|LE Magazine September 2001|
Possible treatment for female sexual dysfunction
New findings presented at the recently hosted American Urological Association’s annual meeting, Anaheim, CA, suggest that DHEA (dehydroepiandrosterone) might be useful to treat sexual dysfunction in women whose troubles may stem from depleted levels of this hormone. The study involved 32 women with waning sexual desire, as well as arousal and orgasm problems, each of whom were administered 50 milligrams per day of DHEA for about five months. At follow-up, the majority of test subjects reported a significant increase in spontaneity, shorter time to arousal and higher sexual interest. In addition, 80% of the women had their testosterone and DHEA levels return to normal.

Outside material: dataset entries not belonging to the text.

-- ==== Sys2Proof/Machine/Locket.lean ====
section
/-!
DEFINITION. Locket (spec 13): entries and handles, the checks of a use, creation, invalidation and sweep, the journal, pairing and rolls, attestation,
its verbs. Signatures, ECDH and ML-KEM enter as operands; hashes, MACs, AES, GCM and KW are computed.
-/

namespace Sys2Proof.Machine

/-- Change Locket. -/
def State.mLkt (s : State) (f : LktS → LktS) : State := { s with lkt := f s.lkt }

/-- The status of a use (R435): `role` for LKT_OP only; engine bits any of which serves; place 0 half, 1 island; the usage bit. -/
def State.useStatus (s : State) (handle : Nat) (role : Option Nat) (engine place usage : Nat) : Nat :=
  match s.keyE handle with
  | none => 0x0C01
  | some e =>
    if e.st = 2 ∧ !s.beforeCutoff handle then 0x0C03
    else if !s.keyUsable handle then stKeyOrphaned
    else if (match role with | some r => !e.useRoles.testBit r | none => false) then stRole
    else if !e.eng.testBit engine || !e.dom.testBit place then stKeyEngine
    else if !e.use.testBit usage then 0x0C05
    else if s.expired e then 0x0C06
    else stOk

/-! ### Transactions (R450, R452) -/

/-- Write images into the entries. -/
def applyImages (t : Tab (Option KeyE)) (l : List (Nat × Option KeyE)) : Tab (Option KeyE) := l.foldl (fun t e => put none t e.1 e.2) t

/-- A journal transaction of at most 4 images, committed and done (R450); the TXTAG is kept (R452). Each image is encrypted under an IV of its own (R431). -/
def State.lktTx (s : State) (images : List (Nat × Option KeyE)) (tx : Option Nat) (handle : Nat) : State :=
  let iv (j : Nat) : List Nat := (List.range 12).map fun i => s.freeVal (12 * j + i) % 256
  let images := images.zipIdx.map fun e => (e.1.1, e.1.2.map fun k => { k with iv := iv e.2 })
  (s.drew (12 * images.length)).mLkt fun x =>
    let k := x.c + 1
    let j : JSlot := { k := k, images := images, done := true }
    let l := match tx with | some t => x.txs ++ [(t, k, handle)] | none => x.txs
    { x with c := k, slot0 := if k % 2 = 0 then some j else x.slot0, slot1 := if k % 2 = 1 then some j else x.slot1, ents := applyImages x.ents images,
             txs := if 64 < l.length then l.drop 1 else l }

/-- A command that would start a transaction waits for the end of hold-up (R629).
(DESIGN CHOICE, safe: log 127.) -/
def State.afterHoldup (s : State) (c : LktCmd) (f : State → State) : State :=
  if s.holdup then s.mLkt fun x => { x with waiting := x.waiting ++ [c] } else f s

/-- The slot the next entry takes (R437): EMPTY, of index 16 or above, lowest allocation count, then lowest index; `skip` already taken in this transaction. -/
def State.freeSlot (s : State) (skip : List Nat) : Option Nat :=
  (rangeFrom 16 16368).foldl (fun b i =>
    if (s.keyAt i).isSome || decide (i ∈ skip) then b
    else match b with
      | some j => if look 0 s.lkt.allocs i < look 0 s.lkt.allocs j then some i else some j
      | none => some i) none

/-- GEN goes on (R428). -/
def genUp (g : Nat) : Nat := if 0xFFFF ≤ g then 1 else g + 1

/-- Take a slot: its counts rise; the new entry's handle. -/
def State.takeSlot (s : State) (i : Nat) : State × Nat :=
  let g := genUp (look 0 s.lkt.gens i)
  (s.mLkt fun x => { x with gens := put 0 x.gens i g, allocs := Machine.upd 0 x.allocs i (· + 1) }, g * 2 ^ 14 + i)

/-- The descendants of a handle, deepest first, within 7 levels (R447). -/
def State.descend (s : State) : Nat → Nat → List Nat
  | 0, _ => []
  | n + 1, h =>
    let kids := s.lkt.ents.filterMap fun e => e.2.bind fun x => if x.parent = h then some x.handle else none
    (kids.flatMap fun c => s.descend n c) ++ kids

/-! ### Attributes (R429, R439) -/

/-- An entry from ATTR, bytes 8-39 of the entry (R460). -/
def attrEntry (a : List Nat) : KeyE :=
  { handle := 0, parent := numAt a 0 4, typ := numAt a 4 1, dom := numAt a 5 1, eng := numAt a 6 2, use := numAt a 8 2, useRoles := numAt a 10 1,
    admRoles := numAt a 11 1, label := numAt a 12 4, binding := numAt a 16 8, notAfter := numAt a 24 8 }

/-- The engine bits and usage bits that suit a type (R432, R434); none: a reserved type.
(DEDUCED, unsafe: log 53.) -/
def typeFit (t : Nat) : Option (Nat × Nat) :=
  match t with
  | 0x01 => some (0x061, 0x6F)
  | 0x02 => some (0x031, 0x6F)
  | 0x03 => some (0x002, 0x1C)
  | 0x04 => some (0x002, 0x1C)
  | 0x10 => some (0x224, 0x14)
  | 0x11 => some (0x124, 0x14)
  | 0x12 => some (0x084, 0x08)
  | 0x13 => some (0x084, 0x08)
  | 0x20 => some (0x008, 0x10)
  | 0x21 => some (0x308, 0x04)
  | 0x22 => some (0x088, 0x08)
  | 0x30 => some (0x000, 0x00)
  | _ => none

/-- One bit mask lies within another. -/
def within (a b : Nat) : Bool := a &&& b == a

/-- The entry's ADMIN_ROLES must be exactly Legal seal (R439). -/
def legalOnly (e : KeyE) : Bool := e.eng.testBit 6 || e.eng.testBit 9 || (e.eng.testBit 4 && e.dom == 2)

/-- ATTR obeys R439 under a parent. -/
def attrOk (e : KeyE) (parent : Option KeyE) (role : Nat) : Bool :=
  (match typeFit e.typ with
    | some (g, u) => within e.eng g && within e.use (u + 0x180)
    | none => false)
  && decide (e.dom < 4)
  && (match parent with
    | some p => within e.dom p.dom && (!e.use.testBit 7 || p.use.testBit 7) && (p.notAfter == 0 || (e.notAfter != 0 && decide (e.notAfter ≤ p.notAfter)))
    | none => true)
  && (!legalOnly e || (e.admRoles == 0x10 && role == rLegal))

Studies have shown that androgen levels in both men and women greatly affect sexual, mental and physical well being. In particular, there has been a growing interest in DHEA, a precursor of estrogen and testosterone. Evidence to date has pointed to DHEA’s potential in terms of anti-aging effects and it is being studied in relation to Alzheimer’s, arthritis, lupus, depression, cancer and sexual dysfunction. Unfortunately, after DHEA levels peak in one’s 20’s and 30’s, they start to drop thereafter. And in some people, underactive adrenal glands give way to persistently low levels from puberty onwards.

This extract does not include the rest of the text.